Records from a data source:
....................

-- ==== Sys2Proof/Machine/Step.lean ====
section
/-!
DEFINITION. One step of the block: the command at the front of the queue of waiting commands runs on the queue's rest; on
an empty queue one CORE cycle passes.
-/

namespace Sys2Proof.Machine

/-- One step. -/
def step (s : State) : Host.Outcome State Fault Refusal :=
  match s.pending with
  | [] => .next (idle s)
  | c :: cs => exec c { s with pending := cs }

/-- The state with the command that a word spells put at the front of the queue. The table gives no row a word of its own,
so no word spells a command and the state is unchanged. -/
def State.withFetchWord (s : State) (nbits w : Nat) : State :=
  match Sys2Proof.decodeTableWord nbits w with
  | some c => { s with pending := c :: s.pending }
  | none => s

end Sys2Proof.Machine
end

....................

What is required: Copy out exactly the lines running from the line with "The state with" to the end of the records, inclusive.

Solution:
/-- The state with the command that a word spells put at the front of the queue. The table gives no row a word of its own,
so no word spells a command and the state is unchanged. -/
def State.withFetchWord (s : State) (nbits w : Nat) : State :=
  match Sys2Proof.decodeTableWord nbits w with
  | some c => { s with pending := c :: s.pending }
  | none => s

end Sys2Proof.Machine
end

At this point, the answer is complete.